Knockcroghery farmer among key figures in organising Macra protest

Niamh Farrell, who is due her first baby in June pictured on the diary farm she runs with her partner, Diarmuid Murray, in Knockcrochery. Pic. Brian Farrell
A future for young people and families in farming is something Niamh Farrell is passionate about.
Niamh who dairy farms in Knockcroghery alongside her partner Diarmuid Murray, was one of the key figures involved in organising a major Macra na Feirme protest walk to Dublin last week to highlight issues facing young people in rural Ireland.
Twenty-six year-year-old Niamh, originally from Headford, is chairperson of Macra na Feirme’s Rural Youth Committee. As she is due her first baby in early June, she drove ahead of the walkers, which included her partner Diarmuid, as they completed their 16 hour, 79km walk from Athy in Kildare to government buildings.
On their arrival in Dublin, the group hand-delivered letters to the Taoiseach and Tanaiste, highlighting eight main issues which Macra want urgently addressed.
They include difficulty in accessing affordable housing, “cumbersome housing planning guidelines”, “disjointed and sparse healthcare services for rural communities,” a lack of public transport for rural Ireland and the imposition of quotas on young farmers availing of grant-aid support.

Niamh said that Macra is determined to take steps for the future to ensure young people and families can live and prosper in rural Ireland. Up to now, she feels a lot of their proposals are falling on deaf ears when they are submitted to Government, including proper engagement on a farming succession scheme.
“Our agriculture committee has continuously sought consultation with the Minister for Agriculture on all of these points and he has failed to act on any of them. Macra have asked for a succession scheme for young farmers rather than an exit scheme,” she said. “The succession scheme that Marca proposed to the Government costs the exact same for the Government as the exit scheme. The succession scheme is going to be paying the retiring farmers the same amount of money as an exit scheme was paying, but it was putting a plan in place in order for young farmers to come into that scheme. But there was no consultation coming back from that document.”

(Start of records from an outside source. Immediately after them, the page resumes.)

/-! ### updProtection -/

@[simp] theorem updProtection_inReset (h : House) (f : Protection → Protection) (s : State) : (updProtection h f s).inReset = s.inReset := rfl
@[simp] theorem updProtection_attn (h : House) (f : Protection → Protection) (s : State) : (updProtection h f s).attn = s.attn := rfl
@[simp] theorem updProtection_busDe (h : House) (f : Protection → Protection) (s : State) : (updProtection h f s).busDe = s.busDe := rfl
@[simp] theorem updProtection_rateCode (h : House) (f : Protection → Protection) (s : State) : (updProtection h f s).rateCode = s.rateCode := rfl
@[simp] theorem updProtection_restartCause (h : House) (f : Protection → Protection) (s : State) : (updProtection h f s).restartCause = s.restartCause := rfl
@[simp] theorem updProtection_time (h : House) (f : Protection → Protection) (s : State) : (updProtection h f s).time = s.time := rfl
@[simp] theorem updProtection_banks (h : House) (f : Protection → Protection) (s : State) : (updProtection h f s).banks = s.banks := rfl
@[simp] theorem updProtection_store (h : House) (f : Protection → Protection) (s : State) : (updProtection h f s).store = s.store := rfl
@[simp] theorem updProtection_bus (h : House) (f : Protection → Protection) (s : State) : (updProtection h f s).bus = s.bus := rfl
@[simp] theorem updProtection_levels (h : House) (f : Protection → Protection) (s : State) : (updProtection h f s).levels = s.levels := rfl
@[simp] theorem updProtection_hydraulics (h : House) (f : Protection → Protection) (s : State) : (updProtection h f s).hydraulics = s.hydraulics := rfl
@[simp] theorem updProtection_pumps (h : House) (f : Protection → Protection) (s : State) : (updProtection h f s).pumps = s.pumps := rfl
@[simp] theorem updProtection_houses (h : House) (f : Protection → Protection) (s : State) : (updProtection h f s).houses = s.houses := rfl
@[simp] theorem updProtection_survey (h : House) (f : Protection → Protection) (s : State) : (updProtection h f s).survey = s.survey := rfl
@[simp] theorem updProtection_feeder (h : House) (f : Protection → Protection) (s : State) : (updProtection h f s).feeder = s.feeder := rfl
@[simp] theorem updProtection_timetable (h : House) (f : Protection → Protection) (s : State) : (updProtection h f s).timetable = s.timetable := rfl
@[simp] theorem updProtection_noteSets (h : House) (f : Protection → Protection) (s : State) : (updProtection h f s).noteSets = s.noteSets := rfl
@[simp] theorem updProtection_link (h : House) (f : Protection → Protection) (s : State) : (updProtection h f s).link = s.link := rfl
@[simp] theorem updProtection_eventQueue (h : House) (f : Protection → Protection) (s : State) : (updProtection h f s).eventQueue = s.eventQueue := rfl
@[simp] theorem updProtection_work (h : House) (f : Protection → Protection) (s : State) : (updProtection h f s).work = s.work := rfl
@[simp] theorem updProtection_pending (h : House) (f : Protection → Protection) (s : State) : (updProtection h f s).pending = s.pending := rfl
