-- ==== Sys2Proof/Laws/Steady.lean ====
section
/-! SUPPORT. What the work of an event can do to one pump that is not READY, QUEUED or ORDERED and has no Start Queue
entry, outside the end of the survey: a re-booking, a stop, and a mark that a PROTECT stop waits. A property of the pump's
record that these keep holds at the end of the event. -/

namespace Sys2Proof.Machine

/-- A property of a pump's record that the work of an event keeps. -/
structure Steady (K : PumpLive → Prop) : Prop where
  calm : ∀ r, K r → r.state ≠ .ready ∧ r.state ≠ .queued ∧ r.state ≠ .ordered
  booked : ∀ r b, K r → (r.state = .running ∨ r.state = .stopping) → K { r with booking := b }
  stopped : ∀ r c, K r → (r.state = .running ∨ r.state = .starting) →
    K { r with permit := none, permitRelease := none, state := .stopping, windowEnd := none, stopCause := some c
               isolatePending := r.isolatePending || c == .isolate }
  marked : ∀ r, K r → r.state = .unconfirmed → K { r with protectPending := true }
  raised : ∀ r, K r → r.state = .stopping → K { r with stopCause := some .protect }

/-- The property holds of a pump that has no Start Queue entry, and no survey ends. -/
structure Steadily (K : PumpLive → Prop) (p : Pump) (s : State) : Prop where
  holds : K s.pumps[p]
  absent : ∀ e ∈ s.feeder.queue, e.pump ≠ p
  surveyed : s.work.surveyEnd = false

variable {K : PumpLive → Prop} {p : Pump} {s : State}

theorem Steadily.of_parts {t : State} (h : Steadily K p s) (hp : t.pumps = s.pumps)
    (hq : ∀ e ∈ t.feeder.queue, e ∈ s.feeder.queue) (hw : t.work.surveyEnd = s.work.surveyEnd) : Steadily K p t :=
  ⟨by simpa only [hp] using h.holds, fun e he => h.absent e (hq e he), hw.trans h.surveyed⟩

theorem updPump_get (q : Pump) (f : PumpLive → PumpLive) (s : State) (p : Pump) :
    (updPump q f s).pumps[p] = if q = p then f s.pumps[p] else s.pumps[p] := by
  simp only [updPump_pumps, Fin.getElem_fin, Vector.getElem_set]
  by_cases h : q = p
  · subst h; simp
  · have : q.val ≠ p.val := fun e => h (Fin.ext e)
    simp [h, this]

theorem updPump_self (p : Pump) (f : PumpLive → PumpLive) (s : State) :
    (updPump p f s).pumps[p] = f s.pumps[p] := by rw [updPump_get, if_pos rfl]

theorem updPump_steady (q : Pump) (f : PumpLive → PumpLive) (hf : q = p → K s.pumps[p] → K (f s.pumps[p]))
    (h : Steadily K p s) : Steadily K p (updPump q f s) := by
  refine ⟨?_, h.absent, h.surveyed⟩
  rw [updPump_get]
  split
  · next e => exact hf e h.holds
  · exact h.holds

theorem foldl_steady {α : Type} (f : State → α → State)
    (hf : ∀ (s : State) (x : α), Steadily K p s → Steadily K p (f s x)) (xs : List α)
    (h : Steadily K p s) : Steadily K p (xs.foldl f s) := by
  induction xs generalizing s with
  | nil => exact h
  | cons x xs ih => exact ih (hf _ x h)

Founded in 1944, Macra is a voluntary organisation representing about 10,000 young people between the ages of 17 and 35 in rural Ireland. Niamh is keen to emphasise that the organisation, which has 200 members in Roscommon, is registered as a rural youth organisation and not a young farmers’ organisation.
“Our national membership now is probably about 15% that have ticked a box to say that they are farmers, and that includes whether you are full-time or part-time farmers. The rest of our membership is made up of lots of young people - nurses, doctors, teachers. One of the doctors sits on Macra’s Rural Youth committee.”
After last week’s protest walk, Niamh and a number of her colleagues were invited into Government buildings to discuss their concerns with the Taoiseach, Minister for Agriculture Charlie McConalogue and junior minister, Pippa Hackett. She described the meeting as positive and was pleased that some commitments were given, such as review of the Government’s current definition of a family farm as ‘average’ and ‘typical’.
“Our fear was that if we were coming out this year saying that we want people to be working on family farms that are average and typical.
This definition is too loose. Diarmuid is currently milking a hundred cows on his farm but his father Sean works on the same farm,” she explained. “Diarmuid’s uncle Seamus works on the same farm and now I’m employed on the same farm and we will have the third generation coming into the same farm, but yet we are not a typical or an average farm.
“Thankfully, the Taoiseach has given a commitment to look at that definition because no two farms are the same and putting a cap on numbers when you might have multigenerations on the one farm.”
The Macra protest yielded positive engagement with the Government but the organisation’s campaign to highlight issues affecting young people in rural Ireland will certainly not let up, according to Niamh.
“We can only hope in the next couple of months that the positive engagement that we had will continue on and that we are brought to the forefront and the table for these conversations,” she said.